* _BRIEF_: Reproduce only the top of the records, down to and including the line containing "let all := t.memPart ++ img".

*** EXERCISE DATA ***

/-- The block changes state, writing the STATE record and raising HUB_IRQSTAT.STATE (R30, R620). The record of a change
that leaves the recorded states is written before the change, one that enters them after it. -/
def toState (st : BlockState) (h : Hub) : Hub :=
  let pl := [w32 h.sys.st.code, w32 st.code]
  let h' := if alive h then emitState 0 pl h else h
  let h'' := irq 0 { h' with sys := { h'.sys with st := st } }
  if alive h then h'' else emitState 0 pl h''

end Sys2Proof.Machine
end

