/-- Write one compressed block to the sink (R497–R501), or drop it as stage 2 loss. -/
def sinkWrite (b : NBlock) (h : Hub) : Hub :=
  let img := b.image.getD []
  let t := h.trc
  match t.sink with
  | 1 => if t.rdy then onTrc (fun t => { t with portq := t.portq ++ img, wptr := t.wptr + img.length, sinkBlocks := t.sinkBlocks + 1 }) h
    else dropBlock b h
  | 2 =>
    if t.mem.frozen || !writable h t.set.memBase 64 then dropBlock b h
    else
      let all := t.memPart ++ img
      let all := if b.flush || b.fin then padTo 64 all else all
      let n := all.length / 64 * 64
      let h := memSinkWrite t.set.memBase t.set.memSize (t.wptr - t.memPart.length) (all.take n) h
      onTrc (fun t => { (bufWritten b t.wptr (all.length - t.memPart.length) t.mem.blocks t) with memPart := all.drop n }) h
  | 3 => if t.erg.frozen then dropBlock b h else onTrc (fun t => bufWritten b t.wptr img.length t.erg.blocks t) h
  | 4 =>
    match t.set.dst with
    | none => dropBlock b h
    | some d =>
      let h := ((chunksOf 224 img).zipIdx).foldl (fun h c =>
        photenSend 3 3 d.toNat 0 ((t.wptr + 224 * c.2) / 4 % 2 ^ 24) c.1 h) h
      onTrc (fun t => { t with wptr := t.wptr + img.length, sinkBlocks := t.sinkBlocks + 1 }) h
  | _ => h

/-- Finish the oldest block in a compressor; one that finds the 256 KiB sink buffer full is dropped (Table 13.18). -/
def compressOne (h : Hub) : Hub :=
  match h.trc.busy with
  | [] => h
  | b :: rest =>
    let r := compressBlock (onTrc (fun t => dealBlocks { t with busy := rest }) h) b
    let held := (r.1.trc.ready.map (fun x => (x.image.getD []).length)).sum
    if held + (r.2.image.getD []).length > 262144 then dropBlock r.2 r.1
    else onTrc (fun t => { t with ready := t.ready ++ [r.2] }) r.1

/-- Write the next block in BSEQ order to the sink. -/
def sinkOne (h : Hub) : Hub :=
  match h.trc.ready with
  | [] => h
  | b :: rest => sinkWrite b (onTrc (fun t => { t with ready := rest }) h)

/-- Everything in flight goes through the compressors and to the sink, as when a capture ends. -/
def drainTrace : Nat → Hub → Hub
  | 0, h => h
  | n + 1, h => drainTrace n (sinkOne (compressOne h))

/-- Blocks in flight. -/
def inFlight (t : Trc) : Nat := t.fifo.length + t.busy.length + t.ready.length

/-! Captures. -/

/-- A frame of the trace port (R501): header word, stream bytes, trailer word. -/
def frameBytes (node fseq : Nat) (bs : List Byte) : List Byte :=
  let hd := beBytes 8 (node * 2 ^ 46 + bs.length * 2 ^ 32 + fseq % 2 ^ 32)
  hd ++ bs ++ beBytes 4 (crc32c (hd ++ bs)).toNat ++ [0, 0, 0, 0]

/-- Rows sent once `n` more are, with the ALIGN row due every 4,096th (Table 13.8). -/
def rowsAfter (sent n : Nat) : Nat := if (sent + n) / 4096 = sent / 4096 then sent + n else sent + n + 1

/-- The port sends a frame of up to 2,048 bytes of the sink stream; nothing while TRC_RDY is low (R501). -/
def portFrame (e : Env) (h : Hub) : Hub :=
  if !h.trc.rdy || h.trc.portq.isEmpty then h
  else
    let bs := h.trc.portq.take 2048
    onTrc (fun t => { t with
      portq := t.portq.drop 2048, frames := t.frames + 1, fseq := t.fseq + 1, lastFrame := frameBytes (nodeNo e h) t.fseq bs
      rowsSent := rowsAfter t.rowsSent (1 + (bs.length / 8 + 2 + 3) / 4) }) h

/-- The port sends what is left of a capture before the next one's frames count from 0 (R501). -/
def drainPort (e : Env) : Nat → Hub → Hub
  | 0, h => h
  | n + 1, h => drainPort e n (portFrame e h)

/-- End the capture in progress with an END packet (Table 13.6) and drain it to its sink. -/
def endCapture (e : Env) (cause : Nat) (h : Hub) : Hub :=
  if !h.trc.capturing then h
  else
    let h := endBlock e false true true (putRaw e 10 0 (srcOf 4 0) (nowNs h) [BitVec.ofNat 8 cause] h)
    let h := drainTrace (inFlight h.trc) h
    let h := drainPort e (h.trc.portq.length / 2048 + 1) h
    onTrc (fun t => { t with capturing := false, posting := false, cur := [], curPkts := 0 }) h

/-- Start a new capture on a sink (R495). -/
def startCapture (sink : Nat) (h : Hub) : Hub :=
  onTrc (fun t => { t with
    sink := sink, capturing := decide (sink ≠ 0), cur := [], curPkts := 0, curTrig := false, absDone := [], lastCyc := []
    soff := 0, sseq := 0, bseq := 0, fseq := 0, seifDue := true, trig := false, fifo := [], busy := [], ready := []
    posting := false, posted := 0, trigPos := 0xFFFFFFFFFFFFFFFF, reserveFrom := 0, wptr := 0, oldest := 0, memPart := []
    mergeDue := 0, sinkDue := 0
    erg := if sink = 3 ∧ !t.erg.frozen then {} else t.erg
    mem := if sink = 2 then {} else t.mem }) h

/-- The block changed state: capture in the sink that the state gives (R495, R498). -/
def retarget (e : Env) (cause : Nat) (h : Hub) : Hub :=
  let h := endCapture e cause h
  startCapture (sinkOf h) h

/-! Packets, marks and triggers. -/

/-- A post-trigger run ends (R504): END, the END block, and no further packet. -/
def endPost (e : Env) (cause : Nat) (h : Hub) : Hub :=
  let h := endBlock e false true true (putRaw e 10 0 (srcOf 4 0) (nowNs h) [BitVec.ofNat 8 cause] h)
  onTrc (fun t => { t with capturing := false, posting := false }) h

/-- The largest possible size of a block of `n` bytes of data (R504). -/
def largest (n : Nat) : Nat := (n + 24 + 7) / 8 * 8

/-- Space before the reserve is too small for one more block of the largest size (R504). -/
def reserveNear (t : Trc) : Bool :=
  let waiting := ((t.fifo ++ t.busy ++ t.ready).map (fun b => largest b.data.length)).sum + largest t.cur.length
  let used := if t.trigPos = 0xFFFFFFFFFFFFFFFF then min (reserveOf t) (t.wptr - t.oldest) else t.wptr - t.reserveFrom
  decide (bufSize t < used + waiting + largest 65536)

/-- The post-trigger count or the reserve limit has been reached (R504). -/
def postDue (t : Trc) : Option Nat :=
  if !t.posting then none else if t.posted ≥ t.set.post then some 0 else if reserveNear t then some 1 else none

/-- The trigger fires (R502): on a capture, the block in progress ends, and the trigger block begins with its mark. -/
def fire (e : Env) (n : Nat) (h : Hub) : Hub :=
  let h := irq 7 (onTrc (fun t => { t with armed := false, trigOut := t.trigOut + 1, conds := [], fired := true }) h)
  if !h.trc.capturing then h
  else
    let h := onTrc (fun t => { t with
      trig := true, curTrig := true, trigBseq := t.bseq, posting := decide (bufSize t > 0), posted := 0 }) (endBlock e false false false h)
    let h := putRaw e 8 0 (srcOf 3 0) (nowNs h) ([2] ++ beBytes 4 0 ++ beBytes 4 n) h
    match postDue h.trc with
    | some c => endPost e c h
    | none => h

/-- A condition that does not fire: counted, and its mark carries bit 31 (R502). -/
def ignoreCond (e : Env) (n : Nat) (h : Hub) : Hub :=
  let h := onTrc (fun t => { t with ignored := t.ignored + 1 }) h
  if h.trc.capturing && h.trc.set.marks.getLsbD 2 then putRaw e 8 0 (srcOf 3 0) (nowNs h) ([2] ++ beBytes 4 0 ++ beBytes 4 (2 ^ 31 + n)) h
  else h

/-- A trigger condition arises (R502). FIRE, the lowest, fires at once; another fires at the end of its cycle, when the lowest of the cycle is
known; with one that has fired in the cycle it is one; at any other time it only leaves its mark. A condition whose bit is clear does not
arise. In the cycle of an entry to FLUSH it is ignored and counted (R505). -/
def trigger (e : Env) (n : Nat) (h : Hub) : Hub :=
  let t := h.trc
  if h.sys.st == .flush then
    (if h.log.flush.any (fun f => decide (f.c0 + 40 = nowNs h)) then onTrc (fun t => { t with ignored := t.ignored + 1 }) h else h)
  else if !working h || !(n = 0 || t.set.cond.getLsbD n) || t.fired then h
  else if t.armed && !t.posting && !sinkFrozen t then (if n = 0 then fire e 0 h else onTrc (fun t => { t with conds := t.conds ++ [n] }) h)
  else ignoreCond e n h

/-- The end of a cycle: the conditions that have arisen in it fire as one, named by the lowest (R502). -/
def fireConds (e : Env) (h : Hub) : Hub :=
  let h := match h.trc.conds with
    | [] => h
    | n :: t => if !working h || h.trc.posting || sinkFrozen h.trc then h else fire e (t.foldl min n) h
  onTrc (fun t => { t with conds := [], fired := false }) h

/-- The merger FIFO has no room for `n` more bytes (Table 13.18). -/
def mergerFull (t : Trc) (n : Nat) : Bool := decide ((t.fifo.map (fun b => b.data.length)).sum + n > 65536)

/-- The merger accepts a packet (R494, R506), after a LOST packet when some were lost before it. In DROWSE only marks pass
(R496). -/
def putPkt (e : Env) (type flags src time : Nat) (rest : List Byte) (h : Hub) : Hub :=
  if !h.trc.capturing || (h.sys.st == .drowse && type != 8) then h
  else if mergerFull h.trc (packetGrowth e type flags src time rest h) then onTrc (fun t => { t with lostMerge := t.lostMerge + 1, mergeDue := t.mergeDue + 1 }) h
  else
    let lost := type = 3 ∨ h.trc.mergeDue > 0 ∨ (h.trc.cur.isEmpty ∧ h.trc.sinkDue > 0)
    let h := if h.trc.mergeDue > 0 then
        let n := h.trc.mergeDue
        putRaw e 3 1 (srcOf 4 0) (nowNs h) (leb 7 n) (onTrc (fun t => { t with mergeDue := 0 }) h)
      else h
    let h := putRaw e type flags src time rest h
    let h := match postDue h.trc with
      | some c => endPost e c h
      | none => h
    if lost then trigger e 6 h else h

/-- The controller is a source of the capture: always in CONFIG and PLAYA, by TRC_CFG CONTROLLER in SERVING (R495, Table 13.1). -/
def ctlTraced (h : Hub) : Bool := h.trc.capturing && (h.sys.st == .config || h.sys.st == .playa || (serving h && h.trc.set.ctl))

/-- One cycle of the controller as its trace shows it: a CTL packet (Table 13.3), where its program, a free value (log 73), gives one. -/
def ctlTrace (e : Env) (h : Hub) : Hub :=
  if !ctlTraced h then h
  else match Config.ctlPacket h.free with
    | some (exc, n, target) => putPkt e 7 (b2n exc) (srcOf 2 0) (nowNs h) (leb 7 n ++ beBytes 4 target.toNat) (drawn h)
    | none => drawn h

/-- A MARK (Table 13.2), and trigger condition 5 when it matches. -/
def mark (e : Env) (kind : Nat) (x value : Word) (time : Nat) (h : Hub) : Hub :=
  if !h.trc.set.marks.getLsbD kind then h
  else
    let h := putPkt e 8 0 (srcOf 3 0) time (BitVec.ofNat 8 kind :: (beBytes 4 x.toNat ++ beBytes 4 value.toNat)) h
    let s := h.trc.set
    if decide (kind = s.matchKind) && decide (value &&& s.matchMask = s.matchVal) && s.cond.getLsbD 5 then trigger e 5 h else h

/-- A HOST packet (R491), with the cell's LOST packet before it when words were lost. -/
def hostPkt (e : Env) (core : Nat) (w : DWord) (cyc time lost : Nat) (h : Hub) : Hub :=
  let h := if lost = 0 then h else putPkt e 3 0 (srcOf 0 core) time (leb 7 lost) h
  let count := fun (h : Hub) (abs : Bool) => if abs then cyc % 2 ^ 48 else (cyc + 2 ^ 48 - Tab.getD h.trc.lastCyc core 0) % 2 ^ 48
  let first := fun (h : Hub) => !h.trc.absDone.contains core || h.trc.cur.isEmpty
  let h := if fits e 2 0 (srcOf 0 core) time (leb 7 (count h (first h)) ++ beBytes 8 w.toNat) h then h else endBlock e false false false h
  let abs := first h
  let c := count h abs
  let s0 := h.trc.soff
  let h := putPkt e 2 (b2n abs) (srcOf 0 core) time (leb 7 c ++ beBytes 8 w.toNat) h
  if h.trc.soff = s0 then h else onTrc (fun t => { t with
    absDone := if t.absDone.contains core then t.absDone else core :: t.absDone
    lastCyc := Tab.put t.lastCyc core cyc }) h
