-- ==== Sys2Proof/Machine/VerdOps.lean ====
section
/-!
DEFINITION. Verdicts, evidence floors, the audit exponent and the hold they call for (R153–R156, R309–R317).
-/
namespace Sys2Proof.Machine

/-- Severity of a verdict code (Table 8.5). -/
def severity (v : Nat) : Nat := getAt [0, 2, 3, 4, 5, 6, 7, 1] v 0

/-- A change of the policy's figures takes effect at a scoring boundary; this is the policy in force. -/
def policy (h : Hub) : Policy := h.casc.policy

/-- An audit exponent of R153: 0 CLEAR, 1 WATCH, 2 SUSPECT, 3 PROBATION, 4 test-overdue. -/
def polExp (h : Hub) (i : Nat) : Nat := getAt (policy h).exponents i 4

/-- The die entity of this block. -/
def dieEnt (e : Env) (h : Hub) : Word := ownId e h 3 0

/-- The replica this die belongs to (R14, R408). -/
def replicaEnt (e : Env) (h : Hub) : Option Word :=
  match jobOfDie h (dieNo e h) with
  | none => none
  | some j => ((jobDies h j).find? (fun d => decide (d.die = dieNo e h))).map (fun d => entId 9 (j.toNat * 256 + d.rep.toNat))

/-- The entities of this die that enclose a core and can hold it: cluster, region, die. -/
def enclosing (e : Env) (h : Hub) (c : Nat) : List Word :=
  [ownId e h 1 (clusterOf c), ownId e h 2 (regionOf c), dieEnt e h]

/-- The entities above this die whose verdicts reach its cores: engine, tray, replica (Table 8.6). -/
def aboveDie (e : Env) (h : Hub) : List Word :=
  [entId 4 (dieNo e h / 64), entId 5 (dieNo e h / 128)] ++ (replicaEnt e h).toList

/-- The policy enables an autonomous act, row `r` of Table 1.7, on entities of a kind (R23, Table 8.7). -/
def actOn (h : Hub) (kind r : Nat) : Bool := (getAt (policy h).rows kind {}).enable.getLsbD r

/-- Exponent that a verdict calls for on its own core (Table 8.5). A raise that the policy disables, or that a command superseded, is not
taken (R23, R26): the core has then CLEAR's figure, which is DESIGN CHOICE (log 66): the spec does not say that it keeps another. -/
def ownExp (h : Hub) (noRaise : Bool) (verdict prior : Nat) : Nat :=
  let of := fun (v : Nat) => match v with
    | 1 => polExp h 1
    | 2 => if actOn h 0 0 && !noRaise then polExp h 2 else polExp h 0
    | 3 => if actOn h 0 0 && !noRaise then polExp h 3 else polExp h 0
    | _ => polExp h 0
  match verdict with
  | 4 => of prior
  | 5 => 4
  | 6 => 4
  | v => of v

/-- Exponent that an enclosing entity's verdict calls for, if any (R311). -/
def encExp (h : Hub) (x : Word) : Option Nat :=
  let k := kindOf x
  let raise := fun n => if actOn h k 0 && !(entity h x).noRaise then some (polExp h n) else none
  match (entity h x).verdict with
  | 2 => raise 2
  | 3 => raise 3
  | 4 => if 3 ≤ k ∧ k ≤ 5 then raise 2 else none
  | 5 => if k ≤ 3 then some 4 else none
  | 6 => if k ≤ 3 then some 4 else none
  | _ => none

/-- A test of the core is overdue (R321). -/
def overdue (e : Env) (h : Hub) (c : Nat) : Bool :=
  match (entity h (coreId e h c)).test with
  | some t => t.overdue
  | none => false

/-- The core is under a margin probe (R363). -/
def probing (h : Hub) (c : Nat) : Bool := h.age.probes.any (fun p => decide (p.core = c))

/-- The step of a probe that the region's clock shows: 25 MHz each above the planned frequency (R363, R65). DEDUCED (log 41). -/
def probeStep (h : Hub) (p : Probe) : Nat := min 7 (((region h (regionOf p.core)).count + 12 - p.base) / 25)

/-- The lowest of the exponents called for, with the source of the first that gives it. -/
def lowestExp (d : Nat × Nat) (l : List (Nat × Nat)) : Nat × Nat := l.foldl (fun a b => if b.1 < a.1 then b else a) d

/-- The exponent that the verdicts call for on a core, and its source: 0 own verdict, 1 enclosing verdict (R311). -/
def verdictExp (e : Env) (h : Hub) (c : Nat) : Nat × Nat :=
  let x := entity h (coreId e h c)
  lowestExp (ownExp h x.noRaise x.verdict x.prior, 0) ((enclosing e h c ++ aboveDie e h).filterMap (fun y => (encExp h y).map (fun n => (n, 1))))

/-- The test-overdue status of a core calls for its exponent: the raise is enabled and no command superseded it (R23, R26, R156). -/
def overdueRaise (e : Env) (h : Hub) (c : Nat) : Bool :=
  overdue e h c && actOn h 0 0 && !((entity h (coreId e h c)).test.any TestDue.noRaise)

/-- A core's effective audit exponent and its source: 0 own verdict, 1 enclosing verdict, 2 confirmation window,
3 test-overdue, 4 AUDIT_RATE (R155, R311, R363). The verdicts' part is the one fixed at the last scan boundary (R21). A probe's
exponent 0 stands above a commanded one: R363 audits every tile of a probe, R155 lets the commanded one prevail; DESIGN CHOICE (log 67). -/
def auditExp (e : Env) (h : Hub) (c : Nat) : Nat × Nat :=
  let x := hubc h c
  if probing h c then (0, 4)
  else match x.exponent with
    | some n => (n, 4)
    | none =>
      lowestExp (x.vexp, x.vsrc) ((if x.confirm > 0 then [(4, 2)] else []) ++
        (if overdueRaise e h c then [(polExp h 4, 3)] else []))

/-- At a scan boundary the verdicts' exponents of a core take effect; a new verdict of the core ends an exponent set by
AUDIT_RATE (R21, R155). -/
def latchExp (e : Env) (c : Nat) (h : Hub) : Hub :=
  let v := verdictExp e h c
  onHubc c (fun x => { x with
    vexp := v.1, vsrc := v.2, exponent := if x.newVerdict then none else x.exponent, newVerdict := false }) h

/-- The residue requirement that TAP_REQ shows (R122, R133, R156). -/
def tapReq (e : Env) (h : Hub) (c : Nat) : Bool :=
  h.res.drbgOk != 0 && ((hubc h c).required || overdue e h c || probing h c)

/-- A core is fenced: by its own verdict or that of its cluster, region or die (Table 8.6). -/
def fenced (e : Env) (h : Hub) (c : Nat) : Bool :=
  (coreId e h c :: enclosing e h c).any (fun x => (entity h x).verdict == 5 || (entity h x).verdict == 6)

/-- A test or probe that the block runs holds the core (R80, R323, R363). -/
def testHeld (e : Env) (h : Hub) (c : Nat) : Bool :=
  probing h c || (match (entity h (coreId e h c)).test with
    | some t => t.running.isSome
    | none => false)

/-- LC_HOLD wanted for a core (R80): fence takes precedence. -/
def holdWant (e : Env) (h : Hub) (c : Nat) : BitVec 2 := if fenced e h c then 2 else if testHeld e h c then 1 else 0

/-- Count tiles that close without an outcome as held (4) or reset (5) (R131), and drop them from the lane. -/
def closeTiles (c i : Nat) (h : Hub) : Hub :=
  let n := (cell h c).lane.tiles.length
  let h := onCell c (fun x => { x with lane := { x.lane with tiles := [] } }) h
  if n = 0 then h else countCore c i h n

/-- LC_HOLD changes at the cell (R80, R81, R131). -/
def applyHold (c : Nat) (v : BitVec 2) (h : Hub) : Hub :=
  if (cell h c).hold = v then h
  else
    let h := if (cell h c).hold = 0 then closeTiles c 4 h else h
    onCell c (fun x => { x with hold := v, holdAge := 0, holdViol := false, graceOver := false }) h

/-- Drive a core's LC_HOLD; a stopped region takes it when its clock returns (R47, R74). -/
def refreshHold (e : Env) (c : Nat) (h : Hub) : Hub :=
  let v := holdWant e h c
  if (region h (regionOf c)).stopped then
    onRegion (regionOf c) (fun r => { r with waitCfg := r.waitCfg ++ [(c, .hold v)] }) h
  else applyHold c v h

/-- Drive LC_HOLD of every core that an entity covers. -/
def refreshHolds (e : Env) (x : Word) (h : Hub) : Hub := (coresOf e h x).foldl (fun h c => refreshHold e c h) h

/-- Set an evidence floor (R316), unless the outcome lies before the command that reversed the entity's act (R27, R315). -/
def setFloor (x : Word) (v tb : Nat) (h : Hub) : Hub :=
  match (entity h x).cmdTb with
  | some t => if tb ≤ t then h else onEnt x (fun s => { s with floors := s.floors ++ [{ verdict := v, tb := tb }] }) h
  | none => onEnt x (fun s => { s with floors := s.floors ++ [{ verdict := v, tb := tb }] }) h

/-- Row of Table 8.9 of an evidence class and outcome code. -/
def floorRow (code cls : Nat) : Nat :=
  if cls = 2 then 0 else if cls = 3 ∨ cls = 4 ∨ code = 5 then 1 else if cls = 0 ∨ cls = 1 then 3 else 2

/-- The residue floor of a class (Table 8.9, POLICY_SET). -/
def residueFloor (h : Hub) (code cls : Nat) : Nat := getAt (policy h).floors (floorRow code cls) 0

end Sys2Proof.Machine
end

***

* _OUTPUT_:
/-- The block changes state, writing the STATE record and raising HUB_IRQSTAT.STATE (R30, R620). The record of a change
that leaves the recorded states is written before the change, one that enters them after it. -/
def toState (st : BlockState) (h : Hub) : Hub :=
  let pl := [w32 h.sys.st.code, w32 st.code]
  let h' := if alive h then emitState 0 pl h else h
  let h'' := irq 0 { h' with sys := { h'.sys with st := st } }
  if alive h then h'' else emitState 0 pl h''

end Sys2Proof.Machine
end

/-- Write one compressed block to the sink (R497–R501), or drop it as stage 2 loss. -/
def sinkWrite (b : NBlock) (h : Hub) : Hub :=
  let img := b.image.getD []
  let t := h.trc
  match t.sink with
  | 1 => if t.rdy then onTrc (fun t => { t with portq := t.portq ++ img, wptr := t.wptr + img.length, sinkBlocks := t.sinkBlocks + 1 }) h
    else dropBlock b h
  | 2 =>
    if t.mem.frozen || !writable h t.set.memBase 64 then dropBlock b h
    else
      let all := t.memPart ++ img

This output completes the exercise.